It started with a knock—gentle, almost polite.
Said looked up from his laptop, a half-empty cup of instant coffee still steaming on his desk. The dormitory was unusually quiet, the hour creeping just past midnight. His fingers hovered over the keyboard, one file still open, unsaved. The folder name on the screen read: Course Files - Semester 6 (Encrypted).
Another knock. Louder. Firmer.
His roommate, an art major who barely talked and always wore headphones, stirred in his sleep but didn't wake. Said rose, a strange chill washing over him. He didn't expect anyone—not at this hour, not here.
When he opened the door, it wasn't who he expected.
It was the Dean. Behind him, two campus security officers. And in the Dean's hand: a printed copy of an email. His email.
"Said Arjuna M.?"
"Yes, sir..."
"We need you to come with us."
---
The office was cold. Artificially bright.
Said sat alone in a glass-walled room, a single sheet of paper in front of him. It was a screenshot of the stolen exam file—his fingerprinted login ID visible in the metadata. The Dean watched from behind a one-way mirror. Two administrators whispered behind a desk.
His heart pounded like a war drum.
He'd been careful. He used a VPN. Encrypted everything. Cleared his tracks.
So how?
---
Across campus, Aluna jolted awake when her phone buzzed.
"They took Said."
Sender: Ara
A second later, another text arrived.
"Don't reply. They're checking devices."
Sender: Aska
---
Back in the interrogation room, the silence was a strategy.

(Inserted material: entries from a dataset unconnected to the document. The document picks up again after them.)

-- ==== Sys2Proof/Machine/Step.lean ====
section
/-! DEFINITION. One step of the block: the command at the front of its queue, or a Meridian tick while none waits (log 2). -/

namespace Sys2Proof.Machine

/-- One step. -/
def step (s : State) : Host.Outcome State Fault Refusal :=
  match s.pending with
  | [] => .next s.tick
  | c :: rest => exec c { s with pending := rest }

/-- The state with the command that a table word spells put at the front of its queue; unchanged where it spells none. -/
def State.withFetchWord (s : State) (nbits w : Nat) : State :=
  match decodeTableWord nbits w with
  | some c => { s with pending := c :: s.pending }
  | none => s

end Sys2Proof.Machine
end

Said sat motionless for ten minutes. Then twenty. Time was a slow poison here, gnawing at the edge of his sanity. The longer he waited, the more his thoughts spiraled.
Would they expel him?
Would they tell the scholarship board?
Would they tell the police?
He had risked everything. For a file. For answers. For them.
---
"It only takes one tap to ruin everything."
The phrase haunted him.
He thought he was doing it for the group. For their survival. But maybe deep down, part of him had wanted revenge. On the system. On the pressure. On the lie they were all forced to live.
---
Aluna couldn't stop pacing. In her tiny dorm room, books were scattered like broken shields after a lost battle. Her scholarship contract was pinned on the wall—a constant reminder of why she couldn't afford to break.
She remembered the last group meeting. How Said had offered to handle the next test. How he said, "Leave it to me. I've got a safer way."
She should've stopped him.
---
Aska stared at his own screen, wiping away the warning notice that now blinked on the student portal.
Account suspended pending investigation.
He whispered curses, biting the edge of his thumb. He wasn't mad at Said. He was mad at the system that forced Said to choose between survival and expulsion.
But still—what if he dragged them all down?
---
Ara, meanwhile, sat silently in the campus library, hidden behind shelves. Her fingers shook as she deleted messages from their shared group chat. She couldn't sleep. Couldn't breathe.
She had spent her life being invisible. But this secret—they couldn't stay invisible anymore.
---
Morning came.
Said was escorted back to his dorm, but everything had changed.
His roommate avoided eye contact. His inbox was filled with meeting requests. The group chat was silent.
He stared at the blinking cursor in a new message window.
To: Aska, Ara, Aluna
Subject: Sorry
Text: "They found me. I didn't say anything. Yet."
His fingers hovered. Then typed again.
"But someone... must have told them."